Hesitantly the woman, well girl, really, raised her hands: whimpering as she did so... Like the sentry, she looked no more than about sixteen years old... Until you noticed her eyes, that is. They were the eyes of someone who had seen too much too soon,

“Bitte, bitte.” She pleaded, her face a mask of terror.

However she obeyed when Weaver barked out. “Kommen sie hier!” Come here.

Still trembling, the girl walked hesitantly towards the British soldiers and stopped in front of the female officer who demanded. “Was ist das für ein Ort?” What is this place?

Then as the Military Coppers spread out to checked the area, the young nurse answered. “Das Institut! Es ist ein Entbindungsheim.” The Institute! It’s a maternity hospital.

Weaver made a derogatory noise and waved her sub-machine-gun in the girl’s general direction. “Nein, ist es nicht.” No it isn’t. “Nicht mit einem bewaffneten Wachposten.” Not with an armed sentry.
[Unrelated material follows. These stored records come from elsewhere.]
-- ==== Sys2Proof/Machine/Parts.lean ====
section
/-!
DEFINITION. Partitions: assignment (R386, R283, R287, R289), regions (R386, R231), policy (R440), staging of manifests (R387, R438)
and the rejoin record (R446 to R448).
-/
namespace Sys2Proof.Machine

/-! Host ranges and the regions they map onto (R98, R386). -/

/-- Host bytes that whole regions of every group take: 2^NBITS times the anchor span. -/
def State.unitSize (s : State) : Nat := 2 ^ s.fld rGlbIlv 1 0 * s.span

/-- Anchor entries that one aligned unit of host addresses maps onto; none when a part of it lies outside every span. -/
def State.unitEntries (s : State) (b : Nat) : Option (List Nat) :=
  let g := s.toLocal b
  let low := (s.ilv.filter fun q => decide (2 ^ q < s.unitSize)).length
  let cnt := s.unitSize / s.span / 2 ^ low
  let serving := s.groups.filter fun n =>
    if s.ilv.isEmpty then s.inSpan n g
    else s.ilv.zipIdx.all fun x => decide (2 ^ x.1 < s.unitSize) || decide (n / 2 ^ x.2 % 2 = b / 2 ^ x.1 % 2)
  let at_ := (serving.map fun n => (List.range cnt).map fun i => (n, g + i * s.span)).flatten
  if at_.isEmpty || !(at_.all fun x => s.inSpan x.1 x.2) then none
  else some (at_.map fun x => s.ancFirst x.1 + (x.2 - s.protBase x.1) / s.span)

/-- Anchor entries of a host range; none when it is not aligned or leaves the spans. -/
def State.rangeEntries (s : State) (base size : Nat) : Option (List Nat) :=
  if base % s.unitSize ≠ 0 ∨ size % s.unitSize ≠ 0 then none
  else (List.range (size / s.unitSize)).foldl (fun (a : Option (List Nat)) i =>
    match a, s.unitEntries (base + i * s.unitSize) with
    | some x, some y => some (x ++ y)
    | _, _ => none) (some [])

/-- Every region of a range is Unowned. -/
def State.allUnowned (s : State) (es : List Nat) : Bool := es.all fun e => decide ((s.anchor e).st = 0)

/-- Make a region Live for a partition under its memory slot: what the caches still hold of it is discarded (R199). -/
def State.ownRegion (p : Nat) (e : Nat) (s : State) : State :=
  ((s.dropRegion e).modSg fun g => { g with merge := g.merge.filter fun m => decide (m.entry ≠ e) }).setAnchor e
    { Anchor.unowned with part := p, slot := (s.part p).slot, st := 1 }

/-! Shares (R283, R287, R289). -/

/-- A mask has a bit in common with another. -/
def meets (a b : BitVec 16) : Bool := decide (a &&& b ≠ 0)

/-- Number of ways of a mask. -/
def waysOf (m : BitVec 16) : Nat := ((List.range 16).filter fun i => bit m i).length

/-- One kind of mask keeps R287: the new partition's mask against those in force. -/
def State.masksOk (s : State) (p : Nat) (of : Nat → BitVec 16) (strict : Bool) (m : BitVec 16) : Bool :=
  let others := s.held.filter fun q => decide (q ≠ p)
  let union := (others.filter s.isStrict).foldl (fun (a : BitVec 16) q => a ||| of q) 0
  decide (m ≠ 0) && !meets m union
    && (!strict || (decide (waysOf (union ||| m) ≤ 12)
      && (others.filter fun q => !s.isStrict q).all fun q => decide (of q &&& ~~~ m ≠ 0)))

/-- The sharing parameters of an assignment keep R283. The S-profile has no sector group to share. -/
def State.shareOk (s : State) (p : Nat) (r : Rejoin) : Bool :=
  let strict := (s.held.filter fun q => decide (q ≠ p)).filter s.isStrict
  decide (s.params.profile = .s)
    || ((!r.strict || (decide (4 ≤ r.allot) && decide (r.allot ≤ 64) && decide (1 ≤ r.merge) && decide (r.merge ≤ 56)
        && decide ((strict.map fun q => s.share.allot.get 0 q).sum + r.allot ≤ 64)
        && decide ((strict.map fun q => 8 * s.share.merge.get 0 q).sum + 8 * r.merge ≤ 448)))
      && s.masksOk p (fun q => s.share.mdc.get 0xFFFF q) r.strict r.mdc
      && s.masksOk p (fun q => s.share.dkc.get 0xFFFF q) r.strict r.dkc)

/-- Clear the ways that a strict partition takes (R287, R289): lines that are CLEAN and not in use are invalidated, the others
leave the ways for the victim buffer until they are written back; derived keys are zeroised. -/
def State.clearWays (mdc dkc : BitVec 16) (s : State) : State :=
  let gone (x : Line) : Bool := bit mdc x.way && decide (x.st = .clean) && !s.lineUsed x.id
  (s.modSg fun g =>
    { g with mdc := (g.mdc.filter fun x => !gone x).map fun x => if bit mdc x.way then { x with way := 16 } else x }).modKey
    fun k => { k with dkc := k.dkc.filter fun x => !bit dkc x.2 }

/-- Write the sharing fields of an assignment, in every group (R283). A strict partition takes its ways from the non-strict
masks (R287). -/
def State.putShare (p : Nat) (r : Rejoin) (s : State) : State :=
  if s.params.profile = .s then s
  else
    let t := s.modShare fun x =>
      { x with mdc := x.mdc.set 0xFFFF p r.mdc, dkc := x.dkc.set 0xFFFF p r.dkc, strict := x.strict.set false p r.strict,
               merge := x.merge.set 0 p r.merge, allot := x.allot.set 0 p r.allot,
               weight := s.groups.foldl (fun w n => w.set 1 (16 * n + p) r.weight) x.weight,
               weightNew := x.weightNew.filter fun y => decide (y.1 % 16 ≠ p) }
    if !r.strict then t
    else
      let others := s.held.filter fun q => decide (q ≠ p) && !s.isStrict q
      let u := each others (fun q v => v.modShare fun x =>
        let a := x.mdc.get 0xFFFF q
        let b := x.dkc.get 0xFFFF q
        { x with mdc := x.mdc.set 0xFFFF q (a &&& ~~~ r.mdc), dkc := x.dkc.set 0xFFFF q (b &&& ~~~ r.dkc),
                 taken := if meets a r.mdc || meets b r.dkc then x.taken ++ [(p, q, a &&& r.mdc, b &&& r.dkc)] else x.taken }) t
      u.clearWays r.mdc r.dkc

/-- A partition becomes FREE: its shares return to their reset values, and the ways that it took return (R287). -/
def State.dropShare (p : Nat) (s : State) : State :=
  let back := s.share.taken.filter fun x => decide (x.1 = p)
  let t := s.modShare fun x =>
    { x with mdc := x.mdc.set 0xFFFF p 0xFFFF, dkc := x.dkc.set 0xFFFF p 0xFFFF, strict := x.strict.set false p false,
             merge := x.merge.set 0 p 0, allot := x.allot.set 0 p 0,
             weight := x.weight.filter (fun y => decide (y.1 % 16 ≠ p)),
             weightNew := x.weightNew.filter (fun y => decide (y.1 % 16 ≠ p)),
             deficit := x.deficit.filter (fun y => decide (y.1 % 16 ≠ p)),
             taken := x.taken.filter fun y => decide (y.1 ≠ p) && decide (y.2.1 ≠ p) }
  each back (fun y u => u.modShare fun x =>
    { x with mdc := x.mdc.set 0xFFFF y.2.1 (x.mdc.get 0xFFFF y.2.1 ||| y.2.2.1),
             dkc := x.dkc.set 0xFFFF y.2.1 (x.dkc.get 0xFFFF y.2.1 ||| y.2.2.2) }) t

/-! The rejoin record (R446, R447). -/

/-- Size of a rejoin record: 8 KiB, and for a BOUND partition the manifest and room for eight amendments. -/
def recordSize (man : Option Manifest) : Nat := 8192 + man.elim 0 fun m => m.size + 8 * 10931

/-- Bytes of the user area that are free for reservations: the device less 8 MiB of images, 32 MiB of press log and 1 MiB of
chains and anchors. -/
def State.flashFree (s : State) : Nat :=
  ((s.att.flash.getD 0) - 41) * 2 ^ 20 - (parts16.map fun p => (s.part p).reserved).sum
The back and forth continued for a couple of minutes and ended when the Lieutenant patted the girl on the head and muttered “Vielen Dank.” Thank you.
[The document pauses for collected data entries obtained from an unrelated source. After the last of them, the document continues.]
/-- DOMAIN_SCHED_ENTRY_RX. -/
def execDomainSchedEntryRx (h : RxHdr) (e : SchedReq) (origin : Nat) (s : State) : Ans :=
  .next (s.rx h 0x31 (.cmd (.domainSchedEntryRx h e origin)) (State.applyEntry h e origin))

/-- Cancel the ARMED entries that a condition picks. -/
def State.unarm (f : Sched → Bool) (s : State) : State :=
  s.modDt fun d => { d with sched := d.sched.filter fun x => !(decide (x.2.st = 1) && f x.2) }

/-- A DOMAIN cancel arrives (R128). -/
def State.applyCancel (h : RxHdr) (origin : Nat) (id : Word) (si : Nat) (s : State) : State :=
  let p := si - 1
  if si = 0 ∨ s.dt.seen.contains (p, origin, id, true) then s
  else ((s.see p origin id true).unarm fun e =>
    decide (e.part = p) && !e.block && e.domain && decide (e.origin = origin) && decide (e.id = id) && !s.isDue e).broadcast p 0x32
      (some h.port) (cancelPayload origin id)

/-- DOMAIN_SCHED_CANCEL_RX. -/
def execDomainSchedCancelRx (h : RxHdr) (origin : Nat) (id : Word) (s : State) : Ans :=
  .next (s.rx h 0x32 (.cmd (.domainSchedCancelRx h origin id)) (State.applyCancel h origin id))

/-! Commands (R123, R390). -/

/-- A register window that is there. -/
def State.windowThere (s : State) (w : Nat) : Bool :=
  !(rowsAt s.params.profile (0x10000 * w)).isEmpty && !unitAbsent s.params (0x10000 * w)

/-- The partition uses a sector group: it holds an anchor entry in the group's range that is Live or Wilted (R103). -/
def State.partUses (s : State) (n p : Nat) : Bool :=
  s.sg.anchors.any fun x => decide (s.ancFirst n ≤ x.1) && decide (x.1 < s.ancFirst n + s.ancCount n)
    && decide (x.2.st ≠ 0) && decide (x.2.part = p)

/-- An issuer that R123 lists for an action; a DEVICE commits the windows of its partition's units alone: the sector groups that the
partition uses. -/
def State.mayAct (s : State) (i : Issuer) (p action param : Nat) : Bool :=
  if action = 1 then
    decide (i = .mgmt) || decide (i = .host)
      || (decide (i = .device) && (s.groupWin (param % 65536)).any fun n => s.partUses n p)
  else if action = 2 ∨ action = 3 ∨ action = 7 then decide (i = .tenant)
  else if 4 ≤ action ∧ action ≤ 6 then decide (i = .tenant) || decide (i = .device)
  else if action = 8 then decide (i ≠ .tenant)
  else true

/-- ORIGIN of an entry that is armed here (R390). -/
def State.schedOrigin (s : State) (p : Nat) (block : Bool) : Nat := if block then 0x3FFF else s.memberOf p

/-- An entry that is live. -/
def State.liveEntry (s : State) (block : Bool) (origin : Nat) (id : Word) : Option Nat :=
  (List.range 256).find? fun i =>
    let e := s.sched i
    decide (e.st ≠ 0) && decide (e.block = block) && decide (e.origin = origin) && decide (e.id = id)

/-- SCHED_ARM (R123, R128, R390). -/
def execSchedArm (h : Hdr) (e : SchedReq) (s : State) : Ans :=
  .next (
    let origin := s.schedOrigin h.part e.block
    let staff := decide (h.issuer = .mgmt) || decide (h.issuer = .host)
    s.admitCmd ⟨0x0601, [.mgmt, .host, .tenant, .device], .all, 26, 0, false⟩ h
      (chk (!e.block || staff) .refusedIssuer 29 ++ chk (s.mayAct h.issuer h.part e.action e.param.toNat) .refusedIssuer 28
        ++ chk (decide (1 ≤ e.action) && decide (e.action ≤ 8)) .badParam 28
        ++ chk (!e.block || decide (e.action = 1) || decide (e.action = 8)) .badParam 28
        ++ chk (!e.block || !e.domain) .badParam 29
        ++ chk (e.block || decide (s.pst h.part ≠ 0)) .badParam 2
        ++ chk (!e.domain || (decide (s.pst h.part = 3) && decide (s.now + 1000000 ≤ e.instant))) .badParam 16
        ++ chk (decide (e.action ≠ 1) || s.windowThere (e.param.toNat % 65536)) .badParam 34
        ++ chk (decide (e.action ≠ 2 ∧ e.action ≠ 3) || decide (e.param.toNat % 2 ^ 18 < 2 ^ s.params.fpCount)) .badParam 34
        ++ chk (s.liveEntry e.block origin e.id).isNone .badParam 30 ++ chk s.freeSched.isSome .outOfSlots 16)
      (fun p t =>
        let x := schedOf (if e.block then 0 else h.part) origin e
        let i := t.freeSched.getD 0
        let u := t.setSched i x
        (if e.domain then (u.see h.part origin e.id false).broadcast h.part 0x31 none (entryPayload x) else u).ok p i))

/-- SCHED_CANCEL (R131, R390): an entry that has fired, or is due, is found fired. -/
def execSchedCancel (h : Hdr) (id : Word) (block : Bool) (s : State) : Ans :=
  .next (
    let origin := s.schedOrigin h.part block
    let staff := decide (h.issuer = .mgmt) || decide (h.issuer = .host)
    let hit := (s.liveEntry block origin id).map fun i => (i, s.sched i)
    s.admitCmd ⟨0x0602, [.mgmt, .host, .tenant, .device], .all, 5, 0, false⟩ h
      (chk (!block || staff) .refusedIssuer 20
        ++ chk (hit.all fun x => (block || decide (x.2.part = h.part)) && s.mayAct h.issuer h.part x.2.action x.2.param.toNat) .refusedIssuer 16
        ++ chk (hit.any fun x => decide (x.2.st = 1) && !s.isDue x.2) .badParam 16)
      (fun p t =>
        match hit with
        | some (i, e) =>
          let u := t.setSched i Sched.free
          (if e.domain then (u.see h.part origin id true).broadcast h.part 0x32 none (cancelPayload origin id) else u).ok p 0
        | none => t.endsWith p .badParam))

end Sys2Proof.Machine
end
She turned towards her Colonel. “Seems like we’ve found a place that does research into keeping premature babies alive, Ma’am. She was going on about breast milk, amongst other things. Is this the sort of thing you’re looking for?”

Howard smiled and stepped down out of the jeep. “Could be, Lieutenant. Can we take a look inside?”

“Depends what the MP’s find, best give them time to check that It’s clear.” Weaver answered and at that turned back to the young nurse. The conversation began hesitantly as far as the young prisoner was concerned: she didn’t exactly cooperate but her hesitancy was no match for the older woman’s determination. Weaver, for her part, sounded more sympathetic as she asked question after question. At first the nurse was very hesitant: no doubt fearing for her life... The enemy soldiers were brutes and she was bound to be raped or murdered or worse: at least this was what she had been told! But the longer the conversation lasted the more confident she became. The woman that she was facing was quite fierce but she was an officer and didn’t seem to be a monster. And besides: she was a woman after all and women do not rape other women do they?

So, it dawned on her, if she could keep on the British lieutenant’s good side then she would be safe... To this end, she talked and it wasn’t long before the lieutenant ordered her to sit in the front of the jeep so that the female sergeant who was behind the wheel could keep her eye on her. Weaver jumped in and sat in the back at the side of the older woman—a woman who was actually a lieutenant-colonel, no less!

“Seems like we’ve found something that you were looking for Ma’am!” Weaver said quietly. “She says it’s a DRK facility...”

“DRK?” Asked the driver who had been listening.

“Deutsches Rotes Kreuz—The German Red Cross.” Answered Weaver sounding slightly annoyed at the interruption. “It’s an integral part of the Third Reich so don’t confuse it with everybody else’s Red Cross organisation. This one’s well integrated into the rest of the nastiness so don’t be fooled by her red cross armband or badges!”

The driver just shrugged and went back to starring at the nurse in an interested manner as Weaver carried on relaying what the nurse had told her. “This place is run by a woman called Elsa Bergen: she’s some sort of doctor-come-scientist by the way and her main interest is in caring for premature babies or so the nurse claims!” She carried on for several minutes although Colonel Howard found it difficult to accept much that she was being told.

Just as she was finishing they watched the four military police NCO’s escort a small group of women out through the front door.